## Work instruction:
An exact copy of the lines from the one containing "s.otpCell p.row ∈" through the last line below is required; include both of those lines and no others.

## Input data:
/-- OTP. The order of the refusals is DEDUCED (log 111). Rests on 15_otp_lifecycle.md R329, R330, R334. -/
def Obligations.OtpCommands : Prop :=
  -- an allowed OTP_PROG begins and sets BUSY
  (∀ (i : Iface) (v : Word) (s : State), s.takes .OTP_PROG = true → wbit v 31 = true → (if i = .line then 8 else if
    getF v Fld.OTP_PROG_KEY ≠ 0xB7 then 5 else if s.bit .OTP_STATUS 4 then 4 else if s.otpAllowed (s.fld .OTP_ROW
    Fld.OTP_ROW_ROW) = false then 2 else if s.otpUsed (s.fld .OTP_ROW Fld.OTP_ROW_ROW) then 3 else 0) = 0 → ∃ t, exec
    (.otpProgram i v 0xF#4) s = .next t ∧ t.ot.prog = some
    { row := s.fld .OTP_ROW Fld.OTP_ROW_ROW, data := s.rd .OTP_DATA, target := none } ∧ t.bit .OTP_STATUS 4 = true ∧
    t.ot.rows = s.ot.rows) ∧
  -- another shows its code and changes no cell
  (∀ (i : Iface) (v : Word) (c : Nat) (s : State), s.takes .OTP_PROG = true → wbit v 31 = true → c = (if i = .line
    then 8 else if getF v Fld.OTP_PROG_KEY ≠ 0xB7 then 5 else if s.bit .OTP_STATUS 4 then 4 else if s.otpAllowed
    (s.fld .OTP_ROW Fld.OTP_ROW_ROW) = false then 2 else if s.otpUsed (s.fld .OTP_ROW Fld.OTP_ROW_ROW) then 3 else 0)
    → c ≠ 0 → ∃ t, exec (.otpProgram i v 0xF#4) s = .next t ∧ t.fld .OTP_RESULT Fld.OTP_RESULT_CODE = c ∧ t.bit
    .OTP_FLAG 1 = true ∧ t.ot = s.ot) ∧
  -- an allowed life-cycle transition begins
  (∀ (i : Iface) (v : Word) (s : State), s.takes .OTP_LC = true → wbit v 31 = true → ((if i = .line then 8 else if
    getF v Fld.OTP_LC_KEY ≠ 0x4D then 5 else if s.bit .OTP_STATUS 4 then 4 else if lcFollows s.lifeCycle (getF v
    Fld.OTP_LC_TARGET) = false then 6 else if s.lifeCycle = 0 ∧ s.pins.testEn = false then 2 else 0) = 0) → ∃ t, exec
    (.lifecycleTransition i v 0xF#4) s = .next t ∧ t.ot.prog = some
    { row := 63 + getF v Fld.OTP_LC_TARGET, data := 0#32, target := some (getF v Fld.OTP_LC_TARGET) } ∧ t.bit
    .OTP_STATUS 4 = true ∧ t.lifeCycle = s.lifeCycle) ∧
  -- another shows its code
  (∀ (i : Iface) (v : Word) (c : Nat) (s : State), s.takes .OTP_LC = true → wbit v 31 = true → (c = (if i = .line then
    8 else if getF v Fld.OTP_LC_KEY ≠ 0x4D then 5 else if s.bit .OTP_STATUS 4 then 4 else if lcFollows s.lifeCycle
    (getF v Fld.OTP_LC_TARGET) = false then 6 else if s.lifeCycle = 0 ∧ s.pins.testEn = false then 2 else 0)) → c ≠ 0
    → ∃ t, exec (.lifecycleTransition i v 0xF#4) s = .next t ∧ t.fld .OTP_RESULT Fld.OTP_RESULT_CODE = c ∧ t.bit
    .OTP_FLAG 1 = true ∧ t.ot = s.ot) ∧
  -- a good program ends with code 0 and the row or the mark holds
  (∀ (r : OtpOutcome) (p : OtpProg) (s : State), s.ot.prog = some p → r.strict = true → ∃ t, exec (.otpDone r) s =
    .next t ∧ t.ot.prog = none ∧ t.fld .OTP_RESULT Fld.OTP_RESULT_CODE = 0 ∧ t.fld .OTP_RESULT Fld.OTP_RESULT_ROW =
    p.row % 512 ∧ t.bit .OTP_STATUS 4 = false ∧ t.bit .OTP_FLAG 0 = true ∧ (if p.target = none then t.ot.rows.get
    (s.otpCell p.row) 0#32 = p.data else p.row ∈ t.ot.marks ∧ t.lifeCycle = t.lcOf)) ∧
  -- a row that fails goes to the next spare, with code 1
  (∀ (r : OtpOutcome) (p : OtpProg) (k : Nat) (s : State), s.ot.prog = some p → r.strict = false → r.tries = [] →
    s.nextSpare = some k → ∃ t, exec (.otpDone r) s = .next t ∧ t.ot.prog = none ∧ t.fld .OTP_RESULT
    Fld.OTP_RESULT_CODE = 1 ∧ t.ot.redir.get k 0#32 = redirWord true false p.row ∧ (p.target = none → t.ot.rows.get
    (512 + k) 0#32 = p.data)) ∧
  -- without a spare it ends with code 7 and its consequences
  (∀ (r : OtpOutcome) (p : OtpProg) (s : State), s.ot.prog = some p → r.strict = false → s.nextSpare = none → ∃ t,
    exec (.otpDone r) s = .next t ∧ t.ot.prog = none ∧ t.fld .OTP_RESULT Fld.OTP_RESULT_CODE = 7 ∧ (if r.decodes then
    p.row ∈ t.ot.corrected ∧ t.latched 249 = true ∧ t.bit .OTP_STATUS 5 = true else if p.row < 64 then t.bit
    .OTP_STATUS 6 = true ∧ t.latched 53 = true else if p.row < 68 then p.row ∈ t.ot.marks else s.otpCell p.row ∈
    t.ot.lost))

## Answer to the problem:
    .OTP_STATUS 6 = true ∧ t.latched 53 = true else if p.row < 68 then p.row ∈ t.ot.marks else s.otpCell p.row ∈
    t.ot.lost))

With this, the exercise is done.